7. Superior audit skills
Please note that I specifically stressed the word “superior”.
April 1 Trivia Answers
1. What is the origin of April Fool’s Day? April fools, no one is sure!
2. Is it true that each country has its own customs regarding April 1? It is true.
3. Is it true that the story of Noah’s Ark may have been the inspiration for April Fool's Day?
Some authorities gravely go back with it to the time of Noah and the ark. The London Public Advertiser of March 13, 1769, prints the following paragraph concerning this theory:
"The mistake of Noah sending the dove out of the ark before the water had abated, on the first day of April, and to perpetuate the memory of this deliverance it was thought proper, whoever forgot so remarkable a circumstance, to punish them by sending them upon some sleeveless errand similar to that ineffectual message upon which the bird was sent by the patriarch." Bertha R. McDonald (1908 Source Wiki
4. What hoax did the BBC play on its viewers in 1957? The spaghetti tree.

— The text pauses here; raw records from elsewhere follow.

-- ==== Sys2Proof/Machine/Hash64.lean ====
section
/-! DEFINITION. Unit MH3 in a HASH_WIDTH = 64 build (41_hash64.md R81 to R97): the pure functions of the hash,
then the commands HINIT and HPUSH that evaluate them over a stream. -/

namespace Sys2Proof.Machine

/-! ## Constants (R81) -/

def C1 : Word64 := 0x87c37b91114253d5#64
def C2 : Word64 := 0x4cf5ad432745937f#64
def C_H1A : Word64 := 0x0000000052dce729#64
def FM1 : Word64 := 0xff51afd7ed558ccd#64
def FM2 : Word64 := 0xc4ceb9fe1a85ec53#64

/-! ## The pure functions

A product or sum with a constant has the constant on the left: it is the same word (00_scope.md R10), and
so written it does not make Lean count up to the constant when it compares terms. -/

/-- `k ^ (k >> 33)`, the xor-shift of R82. -/
def xorShift33 (k : Word64) : Word64 := k ^^^ (k >>> 33)

/-- The avalanche mix (R82). -/
def fmix64 (k : Word64) : Word64 := xorShift33 (FM2 * xorShift33 (FM1 * xorShift33 k))

/-- The element transform of lane 1 (R83). -/
def premix1 (k : Word64) : Word64 := C2 * rotl (C1 * k) 31

/-- The element transform of lane 2 (R84). -/
def premix2 (k : Word64) : Word64 := C1 * rotl (C2 * k) 33

/-- The lane-1 round (R86). -/
def lane1 (h1 h2 k : Word64) : Word64 := C_H1A + 5 * (rotl (h1 ^^^ premix1 k) 27 + h2)

/-- The lane-2 round (R87); `h1` is the value lane 1 has just produced, `c` the build's `C_H2B`. -/
def lane2 (c h1 h2 k : Word64) : Word64 := c + 5 * (rotl (h2 ^^^ premix2 k) 31 + h1)

/-- One pair: lane 1 first, lane 2 on its result (R87). -/
def pairRound (c : Word64) (h : Word64 × Word64) (x y : Word64) : Word64 × Word64 :=
  let a := lane1 h.1 h.2 x
  (a, lane2 c a h.2 y)

/-- Initialisation (R88). -/
def init64 (n : Word64) : Word64 × Word64 := (C1 ^^^ n, C2 ^^^ n)

/-- Finalisation (R89); its last, dead line is left out, as the rule allows. -/
def fin64 (h1 h2 n : Word64) : Word64 :=
  let a := (h1 ^^^ n) + (h2 ^^^ n)
  let b := (h2 ^^^ n) + a
  fmix64 a + fmix64 b

/-- The pairs (x[2j], x[2j+1]) of a sequence in order; an unpaired last element is dropped (R85, R91). -/
def pairsOf : List Word64 → List (Word64 × Word64)
  | x :: y :: xs => (x, y) :: pairsOf xs
  | _ => []

/-- The rounds of all pairs of a sequence, in order (R90). -/
def pairRounds (c : Word64) (h : Word64 × Word64) (xs : List Word64) : Word64 × Word64 :=
  (pairsOf xs).foldl (fun h p => pairRound c h p.1 p.2) h

/-- The hash of a sequence (R90), of fewer than 2^64 elements. -/
def seqHash64 (c : Word64) (xs : List Word64) : Word64 :=
  let n := BitVec.ofNat 64 xs.length
  let h := pairRounds c (init64 n) xs
  fin64 h.1 h.2 n

/-! ## The commands -/

/-- A sequence of `n` elements opens; one already open is abandoned (R92). KH is not written. -/
def open64 (n : Word64) (s : State) : State :=
  { s with
    h1 := (init64 n).1
    h2 := (init64 n).2
    cnt := n
    rem := n
    ph := false
    act := true }

/-- An even-index element is held until its partner comes (R93; 10_state.md R22). -/
def hold64 (k : Word64) (s : State) : State := { s with kh := k, ph := true, rem := s.rem - 1 }

/-- A pair that is not the last has been mixed (R93). -/
def mixed64 (h : Word64 × Word64) (s : State) : State :=
  { s with ph := false, h1 := h.1, h2 := h.2, rem := s.rem - 1 }

/-- `HINIT` (R92). -/
def execHinit (n : Word64) (s : State) : Host.Outcome State Fault Refusal :=
  if n = 0 then .next (respond .data (fin64 C1 C2 0) (goIdle64 s))
  else .next (answerAck (open64 n s))

/-- `HPUSH` (R93). The finalisation reads the accumulators before the unit goes idle. -/
def execHpush (k : Word64) (s : State) : Host.Outcome State Fault Refusal :=
  if s.act = false then .next (answerErr errIdle s)
  else if s.ph = false then
    if s.rem = 1 then .next (respond .data (fin64 s.h1 s.h2 s.cnt) (goIdle64 s))
    else .next (answerAck (hold64 k s))
  else
    let h := pairRound s.cfg.cH2B (s.h1, s.h2) s.kh k
    if s.rem = 1 then .next (respond .data (fin64 h.1 h.2 s.cnt) (goIdle64 s))
    else .next (answerAck (mixed64 h s))

end Sys2Proof.Machine
end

You must Google this story.
5. Which technology company had a history of April I pranks? Google
6. Why did that technology company stop the historical practice? Covid 19 - they were concerned about all the hoaxes being published around the disease.
May Fraud Trivia
1. Who was known as the great impostor?
2. What was Elizabeth Bigley, aka Cassie Chadwick, famous for?
3. Who: Her 2008 memoir, Can You Ever Forgive Me? It later became an Academy Award–nominated movie starring Melissa McCarthy.
4. Who was reportedly paid $320,000 by Netflix for the rights to turn her adventures into the 2022 limited series Inventing Anna, with Julia Garner portraying her onscreen. This person also competed on the ABC reality competition show Dancing with the Stars in 2024.
5. This story also earned the Netflix treatment in the form of the 2022 documentary The Tinder Swindler. While the exposure led to his expulsion from dating sites and a lawsuit filed by a family known as the Diamond Family, this person has since signed with a Hollywood agent and wants to appear on his own dating show.